Integrating Wandb and AWS Lambda - Multiprocessing

Hello!

When I try to download an artifact in an AWS Lambda, I get the following error:

[ERROR] OSError: [Errno 38] Function not implemented
Traceback (most recent call last):
  File "/var/task/on_lambda.py", line 149, in lambda_entrypoint
    generate_predictions(
  File "/var/task/on_lambda.py", line 75, in generate_predictions
    models_data = get_models_data()
  File "/var/task/on_lambda.py", line 156, in <lambda>
    get_models_data=lambda: get_customer_models_data(
  File "/var/task/models.py", line 38, in get_customer_models_data
    artifact_dir = artifact.download(root=CUSTOMER_DATA_DIR)
  File "/var/task/wandb/apis/public.py", line 3763, in download
    pool = multiprocessing.dummy.Pool(32)
  File "/var/lang/lib/python3.9/multiprocessing/dummy/__init__.py", line 124, in Pool
    return ThreadPool(processes, initializer, initargs)
  File "/var/lang/lib/python3.9/multiprocessing/pool.py", line 927, in __init__
    Pool.__init__(self, processes, initializer, initargs)
  File "/var/lang/lib/python3.9/multiprocessing/pool.py", line 196, in __init__
    self._change_notifier = self._ctx.SimpleQueue()
  File "/var/lang/lib/python3.9/multiprocessing/context.py", line 113, in SimpleQueue
    return SimpleQueue(ctx=self.get_context())
  File "/var/lang/lib/python3.9/multiprocessing/queues.py", line 341, in __init__
    self._rlock = ctx.Lock()
  File "/var/lang/lib/python3.9/multiprocessing/context.py", line 68, in Lock
    return Lock(ctx=self.get_context())
  File "/var/lang/lib/python3.9/multiprocessing/synchronize.py", line 162, in __init__
    SemLock.__init__(self, SEMAPHORE, 1, 1, ctx=ctx)
  File "/var/lang/lib/python3.9/multiprocessing/synchronize.py", line 57, in __init__
    sl = self._semlock = _multiprocessing.SemLock(

Is there a way around this? It seems to be an issue with multiprocessing. I tried setting WANDB_START_METHOD = thread which I saw mentioned in a few places, but the error doesn’t change.

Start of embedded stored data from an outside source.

/-- A write of a lamp entry (07, R116, R132; 09, R153 to R155; 05, R96): an empty entry, or one whose station changes,
gets a fresh machine; a change of bank or slot keeps it; an unchanged content changes nothing; station 0 empties the
entry. A lamp that changes governance takes what R132 gives. A FAULTED bank concerned, its rest over, is re-checked. A
lamp that is neither OFF nor DEAD refuses with IN_USE, whatever the content (the model's choice, log 26); a station or
a bank and slot already taken, with DUPLICATE. The cooling timer of a fresh machine, and the references tested in an
emptying write, are the model's choices (logs 30, 35). -/
def Obligations.LampEntryIsWritten : Prop :=
  ∀ (r : Sender) (l : LampId) (st : Byte) (b : BankId) (sl : Half) (s : State),
    s.ready → st.toNat ≤ 126 → sl.toNat ≤ 7 →
    s.holdsLocks r.station ((s.lampOwner l).toList ++ (if st = 0 then [] else (s.bank b).owner.toList)) →
    (st ≠ 0 → (∃ m y, m ≠ l ∧ s.lamp m = some y ∧
        (y.station = st.toNat ∨ (y.bank = b ∧ y.slot = sl.toNat))) →
      exec (.writeLampEntry r (BitVec.ofNat 8 l.1) st (BitVec.ofNat 8 b.1) sl) s =
        .next (s.withReply r 0x03 [2, 5])) ∧
    ((st = 0 ∨ ∀ m y, m ≠ l → s.lamp m = some y → y.station ≠ st.toNat ∧ ¬ (y.bank = b ∧ y.slot = sl.toNat)) →
      (s.lamp l = none → st = 0 →
        exec (.writeLampEntry r (BitVec.ofNat 8 l.1) st (BitVec.ofNat 8 b.1) sl) s =
          .next (s.withReply r 0x03 [0])) ∧
      (s.lamp l = none → st ≠ 0 → ∀ new : Lamp,
        new = { station := st.toNat, bank := b, slot := sl.toNat, state := .off, wanted := false, unconfirmed := false,
                adopted := false, cool := 1000, attempts := 0, sets := 0, dropouts := 0, strikeTimer := none,
                waitTimer := none, clearTimer := none, coolTimer := some (s.now + 100), cmd := none } →
        (((s.bank b).state ≠ .faulted ∨ (s.bank b).faultTimer ≠ none ∨ s.nonDead b + 1 < (s.bank b).get .minLampsLit) →
          exec (.writeLampEntry r (BitVec.ofNat 8 l.1) st (BitVec.ofNat 8 b.1) sl) s =
            .next (((s.flagsCleared (s.bank b).owner.toList).setLamp l (some new)).withReply r 0x03 [0])) ∧
        (s.listsSound → (s.bank b).state = .faulted → (s.bank b).faultTimer = none →
          (s.bank b).get .minLampsLit ≤ s.nonDead b + 1 →
          ∃ t : State, exec (.writeLampEntry r (BitVec.ofNat 8 l.1) st (BitVec.ofNat 8 b.1) sl) s =
              .next (t.withReply r 0x03 [0]) ∧
            ((t.bank b).state = .dark ∨ (t.bank b).state = .striking) ∧ (t.alarm .bankFault b.1).cause = false ∧
            t.lamp l = some new ∧ ∀ m, m ≠ l → t.lamp m = s.lamp m)) ∧
      ∀ x, s.lamp l = some x →
        (x.state ≠ .off → x.state ≠ .dead →
          exec (.writeLampEntry r (BitVec.ofNat 8 l.1) st (BitVec.ofNat 8 b.1) sl) s =
            .next (s.withReply r 0x03 [2, 6])) ∧
        ((x.state = .off ∨ x.state = .dead) →
          ((s.bank x.bank).state ≠ .faulted ∨ (s.bank x.bank).faultTimer ≠ none) →
          ((s.bank b).state ≠ .faulted ∨ (s.bank b).faultTimer ≠ none) →
          (st = 0 →
            exec (.writeLampEntry r (BitVec.ofNat 8 l.1) st (BitVec.ofNat 8 b.1) sl) s =
              .next (((s.flagsCleared (s.bank x.bank).owner.toList).setLamp l none).withReply r 0x03 [0])) ∧
          (st ≠ 0 → ∀ (kept moved : Lamp) (before after : Bool),
            kept = (if st.toNat = x.station then
                (if x.bank = b ∧ x.slot = sl.toNat then x
                 else { x with bank := b, slot := sl.toNat, wanted := false, cmd := none })
              else { station := st.toNat, bank := b, slot := sl.toNat, state := .off, wanted := false,
                     unconfirmed := false, adopted := false, cool := 1000, attempts := 0, sets := 0, dropouts := 0,
                     strikeTimer := none, waitTimer := none, clearTimer := none, coolTimer := x.coolTimer,
                     cmd := none }) →
            before = s.bankGoverned x.bank → after = s.bankGoverned b →
            moved = (if before = true ∧ after = false then
                { kept with strikeTimer := none, waitTimer := none, clearTimer := none }
              else if before = false ∧ after = true then { kept with unconfirmed := false }
              else kept) →
            exec (.writeLampEntry r (BitVec.ofNat 8 l.1) st (BitVec.ofNat 8 b.1) sl) s =
              .next (((s.flagsCleared ((s.bank x.bank).owner.toList ++ (s.bank b).owner.toList)).setLamp l
                (some moved)).withReply r 0x03 [0]))))

/-- A write of a point entry (02, R26, R27; 09, R153 to R155): stored with Timeout clamped and RawMax raised to
RawMin; the entry's state is kept while station, index, role, gain and offset stay, and discarded otherwise; a station
and index already taken refuse with DUPLICATE; station 0 empties the entry, marked CLAMPED as any other write. The
consumers then have their points chosen anew: a channel's fallback timer and FLOW_STALE, its UVT in use and UVT_STALE
(R34, R37), a bank's Sf, Sn and warm check (03, R45) and INTENSITY_STALE (R38) follow, and a wipe's supervision stays.
The content's coding (log 8), the testing of an emptying write's references (log 35) and the telling of the old
consumers first (log 36) are the model's choices. -/
def Obligations.PointEntryIsWritten : Prop :=
  (∀ (r : Sender) (p : PointId) (new : PointCfg) (c : PointContent) (chs : List ChanId) (s : State),
    s.ready → 1 ≤ new.station → new.station ≤ 126 → new.index ≤ 15 → new.gain < 65536 → -32768 ≤ new.offset →
    new.offset ≤ 32767 → new.rawMin < 65536 → new.rawMax < 65536 → new.timeout < 65536 →
    (∀ l, new.targets = .uvt l → l ≠ [] ∧ l.Pairwise (· < ·)) →
    c = { station := BitVec.ofNat 8 new.station, index := BitVec.ofNat 16 new.index,
          role := match new.targets with
            | .flow _ => 0
            | .uvt _ => 1
            | .intensity _ => 2
            | .wiper _ => 3
          targets := match new.targets with
            | .flow ch => [ch.1]
            | .uvt l => l.map fun ch => ch.1
            | .intensity b => [b.1]
            | .wiper b => [b.1]
          gain := BitVec.ofNat 16 new.gain, offset := BitVec.ofInt 16 new.offset,
          rawMin := BitVec.ofNat 16 new.rawMin, rawMax := BitVec.ofNat 16 new.rawMax,
          timeout := BitVec.ofNat 16 new.timeout } →
    chs = (match s.point p with
      | some x => s.targetChans x.cfg.targets
      | none => []) ++ s.targetChans new.targets →
    s.holdsLocks r.station chs →
    ((∃ q y, q ≠ p ∧ s.point q = some y ∧ y.cfg.station = new.station ∧ y.cfg.index = new.index) →
      exec (.writePointEntry r (BitVec.ofNat 8 p.1) c) s = .next (s.withReply r 0x03 [2, 5])) ∧
    ((∀ q y, q ≠ p → s.point q = some y → ¬ (y.cfg.station = new.station ∧ y.cfg.index = new.index)) →
      ∀ stored : PointCfg,
        stored = { new with rawMax := max new.rawMin new.rawMax, timeout := clampNat new.timeout 100 60000 } →
        ∃ t : State, exec (.writePointEntry r (BitVec.ofNat 8 p.1) c) s = .next (t.withReply r 0x03
            [clampMark new.timeout 100 60000 ||| (if new.rawMax < new.rawMin then 1 else 0)]) ∧
          t.outer = s.outer ∧ t.lamps = s.lamps ∧ t.south = s.south ∧ (∀ q, q ≠ p → t.point q = s.point q) ∧
          (∀ ch, (t.chan ch).profileValid = (if ch ∈ chs then false else (s.chan ch).profileValid) ∧
            t.totals ch = s.totals ch ∧ (t.chan ch).settings = (s.chan ch).settings ∧
            (t.chan ch).mode = (s.chan ch).mode) ∧
          (∀ b, (t.bank b).settings = (s.bank b).settings ∧ (t.bank b).owner = (s.bank b).owner) ∧
          (∀ x, s.point p = some x →
            (x.cfg.station = new.station ∧ x.cfg.index = new.index ∧ x.cfg.gain = new.gain ∧
                x.cfg.offset = new.offset ∧ x.cfg.targets.roleCode = new.targets.roleCode →
              t.point p = some { x with cfg := stored }) ∧
            (¬ (x.cfg.station = new.station ∧ x.cfg.index = new.index ∧ x.cfg.gain = new.gain ∧
                x.cfg.offset = new.offset ∧ x.cfg.targets.roleCode = new.targets.roleCode) →
              t.point p = some { cfg := stored, value := none, fresh := false, timer := none, quality := none,
                                 accepted := none })) ∧
          (s.point p = none →
            t.point p = some { cfg := stored, value := none, fresh := false, timer := none, quality := none,
                               accepted := none }) ∧
          s.pointsRechosen t)) ∧
  ∀ (r : Sender) (p : PointId) (c : PointContent) (chs : List ChanId) (s : State),
    s.ready → c.station = 0 → c.index.toNat ≤ 15 →
    ((c.role = 0 ∧ ∃ n, c.targets = [n] ∧ n < 4) ∨ (c.role = 1 ∧ c.targets ≠ [] ∧ c.targets.length ≤ 4 ∧
        ∀ n ∈ c.targets, n < 4) ∨ ((c.role = 2 ∨ c.role = 3) ∧ ∃ n, c.targets = [n] ∧ n < 12)) →
    chs = (match s.point p with
      | some x => s.targetChans x.cfg.targets
      | none => []) →
    s.holdsLocks r.station chs →
    ∃ t : State, exec (.writePointEntry r (BitVec.ofNat 8 p.1) c) s = .next (t.withReply r 0x03
        [clampMark c.timeout.toNat 100 60000 ||| (if c.rawMax.toNat < c.rawMin.toNat then 1 else 0)]) ∧
      t.outer = s.outer ∧ t.lamps = s.lamps ∧ t.south = s.south ∧ (∀ q, q ≠ p → t.point q = s.point q) ∧
      t.point p = none ∧
      (∀ ch, (t.chan ch).profileValid = (if ch ∈ chs then false else (s.chan ch).profileValid) ∧
        t.totals ch = s.totals ch ∧ (t.chan ch).settings = (s.chan ch).settings ∧
        (t.chan ch).mode = (s.chan ch).mode) ∧
      (∀ b, (t.bank b).settings = (s.bank b).settings ∧ (t.bank b).owner = (s.bank b).owner) ∧
      s.pointsRechosen t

This is how I’m downloading the artifact:

    api = wandb.Api()
    artifact = api.artifact(artifact_name)
    artifact_dir = artifact.download(root=data_dir)

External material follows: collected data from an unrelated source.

/-! ### Staging -/

theorem zeroCounters_stagingOnly (ch : ChanId) (s : State) : s.stagingOnly (zeroCounters ch s) :=
  modChan_stagingOnly ch _ s

theorem stageUp_stagingOnly (ch : ChanId) (s : State) : s.stagingOnly (stageUp ch s) := by
  unfold stageUp
  split
  · exact .refl s
  · next b _ =>
    exact ((((setBankState_stagingOnly b .striking s).trans (modBank_stagingOnly b _ _)).trans
      (enlist_stagingOnly ch b _)).trans (startProgram_stagingOnly b .strike _)).trans
      (report_alarmUnitOnly _ _ _ _).staging

theorem stageDown_stagingOnly (ch : ChanId) (s : State) : s.stagingOnly (stageDown ch s) := by
  unfold stageDown
  split
  · exact .refl s
  · exact enterQuenching_stagingOnly _ s

theorem servePending_stagingOnly (ch : ChanId) (n : Nat) (s : State) : s.stagingOnly (servePending ch n s) := by
  induction n generalizing s with
  | zero => exact .refl s
  | succ n ih =>
    unfold servePending
    split
    · exact (((stageUp_stagingOnly ch s).trans (modChan_stagingOnly ch _ _)).trans
        (zeroCounters_stagingOnly ch _)).trans (ih _)
    · exact .refl s

theorem stageUpIf_stagingOnly (ch : ChanId) (called : Bool) (s : State) : s.stagingOnly (stageUpIf ch called s) := by
  unfold stageUpIf
  split
  · exact (stageUp_stagingOnly ch s).trans (zeroCounters_stagingOnly ch _)
  · exact .refl s

theorem autoSteps_stagingOnly (ch : ChanId) (s : State) : s.stagingOnly (autoSteps ch s) := by
  unfold autoSteps
  dsimp only
  split
  · exact (((((servePending_stagingOnly ch 12 s).trans (stageUpIf_stagingOnly ch _ _)).trans
      (stageUpIf_stagingOnly ch _ _)).trans (modChan_stagingOnly ch _ _)).trans (stageDown_stagingOnly ch _)).trans
      (zeroCounters_stagingOnly ch _)
  · exact ((servePending_stagingOnly ch 12 s).trans (stageUpIf_stagingOnly ch _ _)).trans
      (stageUpIf_stagingOnly ch _ _)

theorem manualSteps_stagingOnly (ch : ChanId) (s : State) : s.stagingOnly (manualSteps ch s) := by
  unfold manualSteps
  dsimp only
  split
  · split
    · exact stageUp_stagingOnly ch s
    · exact .refl s
  · split
    · exact stageDown_stagingOnly ch s
    · exact .refl s

/-- A staging review moves channels, banks and the alarm unit at most: no lamp, no frame, no table of points. -/
theorem review_stagingOnly (ch : ChanId) (s : State) : s.stagingOnly (review ch s) := by
  unfold review
  split
  · exact .refl s
  · split
    · exact (autoSteps_stagingOnly ch s).trans (report_alarmUnitOnly _ _ _ _).staging
    · exact (manualSteps_stagingOnly ch s).trans (report_alarmUnitOnly _ _ _ _).staging
    · refine .trans ?_ (report_alarmUnitOnly _ _ _ _).staging
      split
      · exact stageUp_stagingOnly ch s
      · exact .refl s
    · exact (forEach_stagingOnly (fun b _ s => enterQuenching_stagingOnly b s) s).trans
        (report_alarmUnitOnly _ _ _ _).staging
    · exact .refl s
    · exact .refl s

theorem reviewOwner_stagingOnly (b : BankId) (s : State) : s.stagingOnly (reviewOwner b s) := by
  unfold reviewOwner
  split
  · exact review_stagingOnly _ s
  · exact .refl s

theorem requestStageUp_stagingOnly (ch : ChanId) (s : State) : s.stagingOnly (requestStageUp ch s) := by
  unfold requestStageUp
  split
  · exact (modChan_stagingOnly ch _ s).trans (review_stagingOnly ch _)
  · exact .refl s

theorem requestForBank_stagingOnly (b : BankId) (s : State) : s.stagingOnly (requestForBank b s) := by
  unfold requestForBank
  split
  · exact requestStageUp_stagingOnly _ s
  · exact .refl s

theorem runBank_stagingOnly (b : BankId) (s : State) : s.stagingOnly (runBank b s) :=
  (enterRun_stagingOnly b s).trans (reviewOwner_stagingOnly b _)

theorem darkBank_stagingOnly (b : BankId) (s : State) : s.stagingOnly (darkBank b s) :=
  (enterDark_stagingOnly b s).trans (reviewOwner_stagingOnly b _)

theorem recheckFaulted_stagingOnly (b : BankId) (s : State) : s.stagingOnly (recheckFaulted b s) := by
  unfold recheckFaulted
  split
  · exact darkBank_stagingOnly b s
  · exact .refl s

theorem unlockBank_stagingOnly (b : BankId) (s : State) : s.stagingOnly (unlockBank b s) := by
  unfold unlockBank
  split
  · exact darkBank_stagingOnly b s
  · exact .refl s

/-! ### Lamps -/

theorem placeLamp_eventOnly (l : LampId) (c : LampCmd) (s : State) : s.eventOnly (placeLamp l c s) := by
  unfold placeLamp
  split
  · exact .refl s
  · dsimp only
    split
    · exact ⟨_, _, _, _, _, _, _, rfl⟩
    · exact modLamp_eventOnly l _ s

theorem strikePath_eventOnly (l : LampId) (s : State) : s.eventOnly (strikePath l s) := by
  unfold strikePath
  split
  · exact (modLamp_eventOnly l _ s).trans (placeLamp_eventOnly l _ _)
  · exact .refl s

theorem putOutLit_eventOnly (l : LampId) (s : State) : s.eventOnly (putOutLit l s) :=
  (modLamp_eventOnly l _ s).trans (placeLamp_eventOnly l .quench _)

theorem actUnwanted_eventOnly (l : LampId) (s : State) : s.eventOnly (actUnwanted l s) := by
  unfold actUnwanted
  split
  · exact .refl s
  · split
    · exact (modLamp_eventOnly l _ s).trans (placeLamp_eventOnly l .quench _)
    · exact putOutLit_eventOnly l s
    · exact modLamp_eventOnly l _ s
    · exact modLamp_eventOnly l _ s
    · exact .refl s
    · exact .refl s

theorem setWanted_eventOnly (w : Bool) (l : LampId) (s : State) : s.eventOnly (setWanted w l s) := by
  unfold setWanted
  split
  · exact .refl s
  · dsimp only
    split
    · exact .refl s
    · split
      · exact modLamp_eventOnly l _ s
      · split
        · split
          · exact (modLamp_eventOnly l _ s).trans (strikePath_eventOnly l _)
          · exact modLamp_eventOnly l _ s
        · exact (modLamp_eventOnly l _ s).trans (actUnwanted_eventOnly l _)

theorem wantAll_eventOnly (w : Bool) (b : BankId) (s : State) : s.eventOnly (wantAll w b s) :=
  forEach_eventOnly (fun l _ s => setWanted_eventOnly w l s) s

theorem applyLampSet_eventOnly (b : BankId) (m : Byte) (s : State) : s.eventOnly (applyLampSet b m s) := by
  refine forEach_eventOnly (fun l _ s => ?_) s
  split
  · exact setWanted_eventOnly _ l s
  · exact .refl s

theorem enterDead_eventOnly (l : LampId) (s : State) : s.eventOnly (enterDead l s) := by
  unfold enterDead
  split
  · exact .refl s
  · exact ((modLamp_eventOnly l _ s).trans (placeLamp_eventOnly l .quench _)).trans (raise_alarmUnitOnly _ _ _).event

theorem strikeFailure_eventOnly (l : LampId) (s : State) : s.eventOnly (strikeFailure l s) := by
  unfold strikeFailure
  split
  · exact .refl s
  · dsimp only
    split
    · exact (modLamp_eventOnly l _ s).trans (placeLamp_eventOnly l .quench _)
    · split
      · exact (modLamp_eventOnly l _ s).trans (placeLamp_eventOnly l .quench _)
      · exact (modLamp_eventOnly l _ s).trans (enterDead_eventOnly l _)

theorem dropoutLamp_eventOnly (l : LampId) (s : State) : s.eventOnly (dropoutLamp l s) := by
  unfold dropoutLamp
  split
  · exact .refl s
  · dsimp only
    split
    · exact (modLamp_eventOnly l _ s).trans (enterDead_eventOnly l _)
    · exact (modLamp_eventOnly l _ s).trans (placeLamp_eventOnly l .quench _)

theorem overtempOut_eventOnly (l : LampId) (s : State) : s.eventOnly (overtempOut l s) :=
  (modLamp_eventOnly l _ s).trans (placeLamp_eventOnly l .quench _)

theorem becomeLit_eventOnly (a : Bool) (l : LampId) (s : State) : s.eventOnly (becomeLit a l s) :=
  modLamp_eventOnly l _ s

/-! ### Banks with lamps -/

theorem enterFaulted_eventOnly (b : BankId) (s : State) : s.eventOnly (enterFaulted b s) :=
  ((((setBankState_stagingOnly b .faulted s).trans (modBank_stagingOnly b _ _)).event.trans
    (wantAll_eventOnly false b _)).trans (unlist_stagingOnly b _).event).trans (modBank_stagingOnly b _ _).event

theorem enterLocked_eventOnly (b : BankId) (s : State) : s.eventOnly (enterLocked b s) :=
  (((setBankState_stagingOnly b .locked s).trans (modBank_stagingOnly b _ _)).event.trans
    (wantAll_eventOnly false b _)).trans (unlist_stagingOnly b _).event

theorem faultBank_eventOnly (b : BankId) (s : State) : s.eventOnly (faultBank b s) := by
  unfold faultBank
  dsimp only
  refine (enterFaulted_eventOnly b s).trans (.trans ?_ (reviewOwner_stagingOnly b _).event)
  split
  · exact (requestForBank_stagingOnly b _).event
  · exact .refl _

theorem lockBank_eventOnly (b : BankId) (s : State) : s.eventOnly (lockBank b s) := by
  unfold lockBank
  split
  · exact .refl s
  · dsimp only
    refine (enterLocked_eventOnly b s).trans (.trans ?_ (reviewOwner_stagingOnly b _).event)
    split
    · exact (requestForBank_stagingOnly b _).event
    · exact .refl _

theorem adoptBank_eventOnly (ch : ChanId) (b : BankId) (s : State) : s.eventOnly (adoptBank ch b s) :=
  (((enterWarming_stagingOnly b s).trans (enlist_stagingOnly ch b _)).event.trans (wantAll_eventOnly true b _)).trans
    (review_stagingOnly ch _).event

theorem faultIfShort_eventOnly (b : BankId) (s : State) : s.eventOnly (faultIfShort b s) := by
  unfold faultIfShort
  split
  · exact faultBank_eventOnly b s
  · exact .refl s

theorem judgeBurning_eventOnly (b : BankId) (s : State) : s.eventOnly (judgeBurning b s) := by
  unfold judgeBurning
  split
  · exact faultIfShort_eventOnly b s
  · split
    · exact (runBank_stagingOnly b s).event
    · exact .refl s
  all_goals exact .refl s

I saw two other threads on this topic but they didn’t have a solution

Thanks!

Hi @chiara_mc,

AWS Lambda does not support the use of Semaphores at the moment : python multiprocessing - _multiprocessing.SemLock is not implemented when running on AWS Lambda - Stack Overflow

Is there a specific use case you have in mind? We can see if there is any way to work around this issue since the direct usage of artifacts does not seem possible.

Thanks,
Ramit

Hi @chiara_mc, I wanted to follow up on this request. Please let us know if we can be of further assistance or if your issue has been resolved.

Hi @chiara_mc, since we have not heard back from you we are going to close this request. If you would like to re-open the conversation, please let us know!

Hey @ramit_goolry, thanks for your reply!

We need the lambda to be able to load models and run them, and we liked the idea of being able to retrieve them directly from our wandb’s model registry using aliases, such that we can easily change what models are being used in prod from the wandb website.

The workaround we are using is to store all model version in our own s3 bucket, using artifact references so that we can still manage the model versions through wandb. The lambda is then able to call wandb to know which versions to use (using the ETag), and can load them from S3.

Actually, we realised that while artifact.download() causes issues, we can download individual files using artifact.get_path(model_path).download() without issues (at least when they are stored on S3, not sure if it would also work if they were stored on wandb).

If you have any thoughts on this I’d be keen to hear them!

Hey @chiara_mc,

I see. Since Semaphores are not available on AWS Lambda, Artifacts are not directly going to be available through Lambda. If you are using Artifact references linked to an S3 bucket, you should be able to use the W&B API to get the reference’s path and use that alongside boto3 to download them.

Thanks,
Ramit

Hi Chiara,

We wanted to follow up with you regarding your support request as we have not heard back from you. Please let us know if we can be of further assistance or if your issue has been resolved.

Best,
Weights & Biases

Hi Chiara, since we have not heard back from you we are going to close this request. If you would like to re-open the conversation, please let us know!

great post. thanks for sharing. AWS Training in Pune enables you to attain the skills needed to clear the AWS Certified Solutions Architect exam. Join now for the best AWS Certification Course in Pune.

AWS course in Pune

This topic was automatically closed 60 days after the last reply. New replies are no longer allowed.